START Record set

-- ==== Sys2Proof/Machine/Drive.lean ====
section
/-! DEFINITION. Driving the coils: the governor's measurement (R235), VFLD for the conduction angle (R203, R204), tuner sweeps (R83), and
field-on and field-off of one coil (R202, R207). -/

namespace Sys2Proof.Machine

/-! ## The governor's measurement -/

/-- The governor's measurement (R235): `mw` is the measured total. A correction acts on the next carrier-cycle boundary. -/
def govMeasure (mw : Nat) (s : State) : State :=
  let m := mw * 1000 * powerUnit
  let t := setRf Reg.fwgtGovMeas 11 0 (min 4095 mw) s
  if 105 * t.budgetB < 100 * m then
    let u := limitEnd (passTo t.nextCc t)
    let g := min u.govG (openRoot (u.govG * u.govG * u.budgetB) m)
    floorMark g (govReport u.govG g [] (govShow g (govSet g u)))
  else t

/-- GOVERNOR_MEASURE (R235). -/
def execGovernorMeasure (mw : Nat) (s : State) : Host.Outcome State Fault Refusal := .next (govMeasure mw s)

/-- THETA_RECOMPUTE (R203, R204): θ follows VFLD as measured, in mV. While amplitudes move the governor takes the present step (R234). -/
def execThetaRecompute (c : CoilIx) (vfld : Nat) (s : State) : Host.Outcome State Fault Refusal :=
  .next (headFollow c (sif s.moving govern (modCoil c (fun x => { x with vfld := some vfld }) s)))

/-! ## One coil's field -/

/-! ## Tuner sweeps (R83) -/

/-- The measurements of coil `c`. -/
def measOf (m : CalMeas) (c : Nat) : CoilMeas := m.coils.getD c {}

/-- The point whose phase lies nearest 0°; of several it is one of them, the manual naming none (log entry 92). -/
def nearest (pick : Nat) (l : List (Nat × Int)) : Nat :=
  let m := (l.map (fun p => p.2.natAbs)).foldl min 0x10000
  let best := l.filter (fun p => decide (p.2.natAbs ≤ m))
  ((best[pick % max 1 best.length]?).map Prod.fst).getD 0

/-- The coarse points of a sweep, each with its phase; one not measured lies farther from 0° than any other. -/
def coarsePoints (m : CoilMeas) : List (Nat × Int) := (List.range 32).map (fun k => (8 * k, m.coarse.getD k 0x10000))

/-- The best coarse code of a tuner sweep (R83). -/
def sweepBest (m : CoilMeas) : Nat := nearest (Config.sweepTie m.coarse) (coarsePoints m)

/-- The code that a tuner sweep chooses (R83): of 32 coarse codes and of 16 fine ones about the best of them. -/
def sweepCode (m : CoilMeas) : Nat :=
  nearest (Config.sweepTie (m.coarse ++ m.fine))
    (coarsePoints m ++ (List.range 16).map (fun j => (min 255 (sweepBest m + j - 8), m.fine.getD j 0x10000)))

/-- What the sweep of a calibration request that began at tick `t` finds at coil `c`, before CAL_DONE brings it (log entry 92). -/
def sweepSeen (t c : Nat) : CoilMeas :=
  { coarse := (List.range 32).map (Config.sweepPhase t c), fine := (List.range 16).map (fun k => Config.sweepPhase t c (32 + k)) }

/-- The code of a sweep's point at `dt` ft from its start (R83): points of 32 µs (3,471.36 ft), 32 coarse ones, then 16 about the best coarse
code `b`, then the code chosen, `c`. -/
def sweepPoint (b c dt : Nat) : Nat :=
  let k := 100 * dt / 347136
  if k < 32 then 8 * k else if k < 48 then min 255 (b + (k - 32) - 8) else c

/-- The code in force at the tuner of coil `c` (R83, R206). What a request's sweep measures comes with its end, so until then its phases are
free values of the sweep; a start sequence has them in its measurements. -/
def State.tunerCode (s : State) (c : Nat) : Nat :=
  if !s.sweptNow.contains c then (s.coil c).cap
  else
    match s.mgt.cal, s.boot.plan with
    | some j, _ =>
      let n := ((List.range c).filter (fun i => j.coils.testBit i)).length
      let m := sweepSeen j.start c
      sweepPoint (sweepBest m) (sweepCode m) (s.now - j.start - sweepFt * n)
    | none, some p =>
      if (p.main.head?.map Prod.fst) = some 8 then
        let m := measOf p.meas.cal c
        sweepPoint (sweepBest m) (sweepCode m) (s.now - (p.ends - sweepFt))
      else (s.coil c).cap
    | none, none => (s.coil c).cap

/-- TUNE_CAP.CODE of coil `c` as it stands: a sweep steps it (R83), once the register has been loaded (R79). -/
def State.capCode (s : State) (c : Nat) : Nat :=
  if s.sweptNow.contains c && (s.mgt.cal.isSome || s.boot.plan.any StartPlan.warm) then s.tunerCode c
  else s.rf (Reg.coilTuneCap c) 7 0

/-- Abandons a mismatch measurement in progress (R207); MM_RESULT is kept. -/
def mmAbandon (c : Nat) (s : State) : State :=
  if (s.coil c).mmDue.isSome then setRb (Reg.coilMmMeas c) 31 false (modCoil c (fun x => { x with mmDue := none, mmGone := true }) s)
  else s

/-- The holder of coil `c` selects entry `e` at tick `t` (R203); a change ends a measurement in progress. -/
def coilEntry (c e : Nat) (s : State) : State :=
  let u := modCoil c (fun x => { x with entryWanted := e }) s
  let a := s.actEntry c e
  if s.rf (Reg.coilDriveStatus c) 13 8 = a then u else setRf (Reg.coilDriveStatus c) 13 8 a (mmAbandon c u)

/-- The field of coil `c` comes on at the present tick with entry `e` (R202, R207): the mismatch monitor starts. -/
def coilFieldOn (c e : Nat) (s : State) : State :=
  let win := 8 * (s.rf (Reg.coilMmWin c) 7 0 + max 8 (s.rf (Reg.coilMmWin c) 15 8))
  setRb (Reg.coilDriveStatus c) 0 true (setRf (Reg.coilDriveStatus c) 13 8 e
    (modCoil c (fun x => { x with entryWanted := e, act := 0, mmSeen := false, mmDue := some (s.now + win) }) s))

/-- The field of coil `c` goes off (R202, R207, R209). -/
def coilFieldOff (c : Nat) (s : State) : State :=
  setRb (Reg.coilDriveStatus c) 0 false (modCoil c (fun x => { x with act := 0 }) (mmAbandon c s))

/-- FEn.FIELD_STATUS.FIELD_ON follows the engine's coils. -/
def fieldFollow (n : Nat) (s : State) : State := setRb (Reg.feFieldStatus n) 30 (s.engOn n) s

/-- CHAIN_OUTPUT (R211–R222, R229): converter samples of one coil, the first taken at its chain's next tick; its outputs enter the receive
sum of the engine that holds it. While amplitudes move the governor takes the steps that the time passes (R234). -/
def execChainOutput (c : CoilIx) (samples : List Int) (s : State) : Host.Outcome State Fault Refusal :=
  let v := chainSamples c samples (passGov (chainSamples c samples s).now s)
  .next (trimOuts c (forEach (List.range 4) (fun n t =>
    let y := t.receiveSum n
    sif (t.feHolds n c) (modEng n (fun e => { e with sumI := y.1, sumQ := y.2 })) t) (weighOuts c v)))

end Sys2Proof.Machine
end

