/-- The exchange of FEn ends with what was received (R262, R263), and LAST_FDT is its FDT (R265). -/
def finishExch (n : Nat) (o : RxOut) (s : State) : State :=
  match (s.eng n).exch with
  | none => s
  | some x =>
    let met := addCode (endErr o.status (x.errs ++ o.codes)) (x.errs ++ o.codes)
    let err := firstErr hfPrecedence met
    let t := engIdle n err <| faultsMet (Page.fe n) frameClass (met.erase err) (saveBlockNr x (exchErr n o (setFdt n o.fdt s)))
    if x.xb then halfDone o.status err o.ts x.errs t
    else
      frameDone x.slot (sif (o.status == 1) (incCtx16 x.slot 0xba) (postResult
        (sessionResult x.item (Page.fe n) err (s.placeFlag x.slot) o.ts (rxPayload o x.retries)) n x.slot t))

/-! ## Localisation (R237–R239) -/

/-- The coils whose outputs FEn uses to localise: populated, held, and not removed from its set (R225, R237). -/
def State.locCoils (s : State) (n : Nat) : List Nat :=
  (List.range 12).filter (fun c => s.usesCoil n c && s.rb Reg.fwgtGeoPop c)

/-- d of an output whose centre lies at `c2` half ticks (R237): the state that the decoder has found last by then; −1, the unmodulated carrier,
before the first. -/
def loadUp (l : List LoadState) (c2 : Nat) : Bool := ((l.reverse.find? (fun x => decide (2 * x.tick ≤ c2))).map LoadState.up).getD false

/-- M_c of coil `c` in a reply whose start of frame and end have these ticks (R237), from the outputs of its chain whose centres lie in it and in
the window of LOC_CFG.WIN. -/
def State.locAmp (s : State) (sof ends c : Nat) (l : List LoadState) : Nat :=
  let top := min ends (sof + 8 * max 1 (s.rf Reg.fwgtLocCfg 31 16))
  let k := (s.coil c).outs.filter (fun o => decide (2 * sof ≤ o.at2 ∧ o.at2 ≤ 2 * top))
  let sum (f : ChainRec → Int) : Int := (k.map (fun o => if loadUp l o.at2 then f o else -(f o))).sum
  let i := sum ChainRec.i
  let q := sum ChainRec.q
  min 0xffffff (openRoot (i * i + q * q).toNat (k.length * k.length))

/-- M_c of every coil in a reply. -/
def State.locAmps (s : State) (sof ends : Nat) (l : List LoadState) : List Nat :=
  (List.range 12).map (fun c => s.locAmp sof ends c l)

/-- A position, or none when it is invalid: X, Y and the number of the matched region. A half is rounded away from zero (log entry 130), and a
sum of 0 is invalid also where LOC_MIN is 0 (log entry 147). -/
def State.position (s : State) (n : Nat) (m : List Nat) : Option (Int × Int × Option Nat) :=
  let l := s.locCoils n
  let w := fun c => (min 0xffffff (m.getD c 0)) - s.rf Reg.fwgtLocFloor 23 0
  let sum := (l.map w).sum
  if sum < s.rf Reg.fwgtLocMin 23 0 ∨ sum = 0 then none
  else
    let v := fun c => if s.rb Reg.fwgtLocCfg 0 then w c * w c else w c
    let tot := (l.map v).sum
    let x := roundHalf ((l.map (fun c => ((v c : Nat) : Int) * s16 (s.rf (Reg.fwgtGeo c) 31 16))).sum) tot
    let y := roundHalf ((l.map (fun c => ((v c : Nat) : Int) * s16 (s.rf (Reg.fwgtGeo c) 15 0))).sum) tot
    some (x, y, s.regionAt x y)

/-- X, Y and REGION as the registers hold them. -/
def State.posFields (s : State) (p : Option (Int × Int × Option Nat)) : Nat × Nat × Nat :=
  match p with
  | none => (0x8000, 0x8000, 0xff)
  | some (x, y, r) => (unsigned 16 x, unsigned 16 y, (r.map (fun r => s.rf (Reg.fwgtRegId r) 7 0)).getD 0xff)

/-- Localises a reply of FEn (R237–R239, R242). -/
def localise (n : Nat) (m : List Nat) (s : State) : State :=
  let l := s.locCoils n
  let f := s.posFields (s.position n m)
  let sum := (l.map (fun c => min 0xffffff (m.getD c 0) - s.rf Reg.fwgtLocFloor 23 0)).sum
  irq Page.fwgt 4 (setReg (Reg.fwgtFeLocInfo n) (wd (f.2.2 * 2 ^ 24 + min 0xffffff sum))
    (setReg (Reg.fwgtFeLocXy n) (wd (f.1 * 65536 + f.2.1))
      (forEach l (fun c => setReg (Reg.fwgtFeLocM n c) (wd (min 0xffffff (m.getD c 0)))) s)))

/-- Writes a position into slot `k`'s context (R239). -/
def setPosition (k : Nat) (f : Nat × Nat × Nat) (s : State) : State :=
  setCtx k 0x3d 0 (setCtx k 0x3c f.2.2 (setCtx16 k 0x3a f.2.1 (setCtx16 k 0x38 f.1 s)))

/-- A reply of a placed session is localised when LOC_EN is set, and the session follows its tag (R277, R284). -/
def localiseReply (n k : Nat) (m : List Nat) (s : State) : State :=
  if s.rb (Reg.fwgtFeCoils n) 31 then
    let p := s.position n m
    followTest k p.isSome (p.bind (fun q => q.2.2)) (setPosition k (s.posFields p) (localise n m s))
  else s

/-! ## Receiving a reply -/

/-- Packs bits into bytes, the first bit in bit 0 of byte 0; the last byte is filled with zeros. -/
def packBits : List Bool → List Byte
  | a :: b :: c :: d :: e :: f :: g :: h :: t =>
    BitVec.ofNat 8 (a.toNat + 2 * b.toNat + 4 * c.toNat + 8 * d.toNat + 16 * e.toNat + 32 * f.toNat + 64 * g.toNat +
      128 * h.toNat) :: packBits t
  | [] => []
  | l => [BitVec.ofNat 8 ((List.range l.length).map (fun i => (l.getD i false).toNat * 2 ^ i)).sum]

/-- Bytes sent most significant bit first, as bits with the least significant bit of each byte first; a last byte cut short is filled
with zeros. -/
def flipBytes : List Bool → List Bool
  | a :: b :: c :: d :: e :: f :: g :: h :: t => h :: g :: f :: e :: d :: c :: b :: a :: flipBytes t
  | [] => []
  | l => List.replicate (8 - l.length) false ++ l.reverse

/-- What the decoder meets in a reply, in the order on air (R262): a parity error, a coding error, or two alternatives of a data bit or of a
parity bit that both carry modulation, of which the weaker and the stronger level are given. -/
inductive HfMark where
  | parity
  | coding
  | halves (weak strong : Nat)
  | parityHalves (weak strong : Nat)
  deriving DecidableEq, Repr

/-- Whether a mark is a collision, by FEN.RX_CFG.COLL_RATIO (R262). -/
def isCollision (ratio : Nat) : HfMark → Bool
  | .halves w st => decide (ratio * st ≤ 256 * w)
  | .parityHalves w st => decide (ratio * st ≤ 256 * w)
  | _ => false

/-- Whether a mark belongs to a parity bit. -/
def markOnParity : HfMark → Bool
  | .parityHalves _ _ => true
  | _ => false

/-- The RX_STATUS of a mark, if it gives one. -/
def markStatus (ratio : Nat) (m : HfMark) : Option Nat :=
  match m with
  | .parity => some 3
  | .coding => some 4
  | m => if isCollision ratio m then some 5 else none

/-- The first of what was found, in the order on air (R262): bit by bit, and within one bit as listed. -/
def firstMark (l : List (Nat × Nat)) : Option (Nat × Nat) :=
  l.foldl (fun o m =>
    match o with
    | none => some m
    | some a => if m.1 < a.1 then some m else o) none

/-- The rate of a tag's replies to FEn (R264): DR of the session, or the rate of the discovery. -/
def State.replyRate (s : State) (n : Nat) : Nat :=
  match (s.eng n).disc, (s.eng n).exch with
  | some d, _ => d.rate
  | none, some x => s.ctx x.slot 9 / 16
  | none, none => 0

/-- The least time that a data bit of a reply takes, in cc (R245). -/
def replyBitCc (std dr : Nat) : Nat :=
  if std = 3 then (if dr.testBit 0 then 508 else 512) * (if dr.testBit 1 then 4 else 1) else bitCc dr

/-- How a tag codes the symbols of a reply (R245): Manchester as on-off keying of a subcarrier, Manchester with two subcarriers, BPSK of a
subcarrier, or Manchester load modulation without one. Subcarriers stand by their periods in cc. -/
inductive ReplyCoding where
  | onOff (sub : Nat)
  | twoTone (sub sub2 : Nat)
  | bpsk (sub : Nat)
  | load
  deriving DecidableEq, Repr

/-- The coding of a tag's replies under a standard at rate `dr` (R245). -/
def replyCoding (std dr : Nat) : ReplyCoding :=
  match std with
  | 1 => if dr = 0 then .onOff 16 else .bpsk 16
  | 2 => .bpsk 16
  | 3 => if dr.testBit 0 then .twoTone 32 28 else .onOff 32
  | _ => if dr = 0 then .onOff 16 else .load

/-- The time over which R254 averages |y − ȳ|, in cc: a half-cycle of the subcarrier, with two subcarriers that of the one that the output
stands in, and without one a half-bit. -/
def halfCycle (std dr : Nat) (low : Bool) : Nat :=
  match replyCoding std dr with
  | .onOff p => p / 2
  | .twoTone p q => (if low then p else q) / 2
  | .bpsk p => p / 2
  | .load => replyBitCc std dr / 2

/-- The levels of the two values that a symbol may have, that of 0 first; none where the coding has no such symbol. Which half is a 1 is that of
the standard named (log entry 119); with BPSK the phase of TR1 or of the start of frame is a 1. -/
def symLevels (std : Nat) (c : ReplyCoding) : HfSym → Option (Nat × Nat)
  | .halves a b =>
    match c with
    | .onOff _ => if std = 3 then some (a, b) else some (b, a)
    | .load => if Config.manchesterLowFirst then some (a, b) else some (b, a)
    | _ => none
  | .tones a b x y =>
    match c with
    | .twoTone _ _ => some (a + y, b + x)
    | _ => none
  | .phase r =>
    match c with
    | .bpsk _ => some (r.toNat, (!r).toNat)
    | _ => none

/-- The characters of a reply (R247–R250): data alone, bytes each with a parity bit, or bytes each between a start and a stop bit. -/
inductive Chars where
  | plain
  | parity
  | framed
  deriving DecidableEq, Repr

/-- The characters of a standard's replies at rate `dr`. -/
def replyChars (std dr : Nat) : Chars :=
  if std = 1 then .parity else if std = 2 then .framed else if std = 4 ∧ dr = 0 then .parity else .plain

/-- What decoding has come to: the data bits and the marks, each with its data bit counted from the first (a parity bit counts as the data bit
before it, R490), the latest first, the place in the present character, the parity of its bits, and whether the character began before
the reply, in a split byte. -/
structure LineSt where
  bits : List Bool := []
  marks : List (Nat × HfMark) := []
  place : Nat := 0
  odd : Bool := false
  split : Bool := false
  deriving DecidableEq, Repr

/-- The value of a symbol's levels, `tie` between equal ones, and the mark that they give: none of them is a coding error, and the weaker
beside the stronger may be a collision. -/
def symValue (tie : Bool) (l : Option (Nat × Nat)) : Bool × Option HfMark :=
  match l with
  | none => (tie, some .coding)
  | some (z, o) =>
    (if z = o then tie else decide (z < o), if z = 0 ∧ o = 0 then some .coding else if z = 0 ∨ o = 0 then none
      else some (.halves (min z o) (max z o)))

/-- A mark of a parity bit. -/
def onParity : HfMark → HfMark
  | .halves w t => .parityHalves w t
  | m => m

/-- A data bit joins, with its mark. -/
def LineSt.data (st : LineSt) (v : Bool) (m : Option HfMark) : LineSt :=
  { st with bits := v :: st.bits, marks := (m.map (fun x => (st.bits.length, x))).toList ++ st.marks, place := st.place + 1,
            odd := xor st.odd v }

/-- One symbol of a reply. -/
def lineStep (ch : Chars) (st : LineSt) (p : Bool × Option HfMark) : LineSt :=
  match ch with
  | .plain => st.data p.1 p.2
  | .parity =>
    if st.place < 8 then st.data p.1 p.2
    else
      let k := st.bits.length - 1
      { st with place := 0, odd := false, split := false,
                marks := (if st.split ∨ p.1 != st.odd then [] else [(k, .parity)]) ++ (p.2.map (fun m => (k, onParity m))).toList ++ st.marks }
  | .framed =>
    if st.place = 0 ∨ st.place = 9 then
      { st with place := (st.place + 1) % 10, marks := (if p.1 = decide (st.place = 9) then [] else [(st.bits.length, .coding)]) ++ st.marks }
    else st.data p.1 p.2

/-- The data bits and the marks of a reply's symbols, in the order on air: `off` bits of the first byte came before (RX_ALIGN), and `free` has the
value of symbols that show none. A character that the end cuts is a parity or a coding error. -/
def lineBits (free std dr off : Nat) (line : List HfSym) : List Bool × List (Nat × HfMark) :=
  let ch := replyChars std dr
  let st := (line.zipIdx.map (fun p => symValue (free.testBit (8 + p.2)) (symLevels std (replyCoding std dr) p.1))).foldl (lineStep ch)
    (if ch = .parity ∧ 0 < off then { place := off, split := true } else {})
  let cut : List (Nat × HfMark) := match ch with
    | .parity => if st.place = 8 then [(st.bits.length - 1, .parity)] else []
    | .framed => if st.place = 0 then [] else [(st.bits.length, .coding)]
    | .plain => []
  (st.bits.reverse, (cut ++ st.marks).reverse)

/-- RX_ALIGN of the reply that FEn awaits (R247, R261). -/
def State.rxAlign (s : State) (n : Nat) : Nat := if (s.eng n).air.frame.bits then (s.eng n).air.frame.align else 0

/-- What FEn's decoder makes of a reply's symbols. -/
def State.heardBits (s : State) (n : Nat) (r : HfReply) : List Bool × List (Nat × HfMark) :=
  lineBits s.freeVal (s.feStd n) (s.replyRate n) (s.rxAlign n) r.line

/-- The coding errors of a 14443-B reply outside its characters (R248): an extra guard time above 2 etu, or an EOF that is not 10–11 etu
long, at data bit `last`. -/
def guardMarks (std dr last : Nat) (r : HfReply) : List (Nat × Nat) :=
  let p := bitCc dr
  if std = 2 then
    (r.egts.zipIdx.filterMap (fun g => if 2 * p < g.1 then some (8 * (g.2 + 1), 4) else none)) ++
      (if r.eof < 10 * p ∨ 11 * p < r.eof then [(last, 4)] else [])
  else []

/-- S of R257: the bytes that FEn stores of a frame of slot `k`; for a layer-4 block no more than FSD. -/
def frameSize (code : Nat) : Nat :=
  [16, 24, 32, 40, 48, 64, 96, 128, 256, 512, 1024, 2048, 4096].getD code 4096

END Record set

— Exercise goal —
From the records above, copy every line that includes the word "Outcome".

— Result —
def execGovernorMeasure (mw : Nat) (s : State) : Host.Outcome State Fault Refusal := .next (govMeasure mw s)
def execThetaRecompute (c : CoilIx) (vfld : Nat) (s : State) : Host.Outcome State Fault Refusal :=
def execChainOutput (c : CoilIx) (samples : List Int) (s : State) : Host.Outcome State Fault Refusal :=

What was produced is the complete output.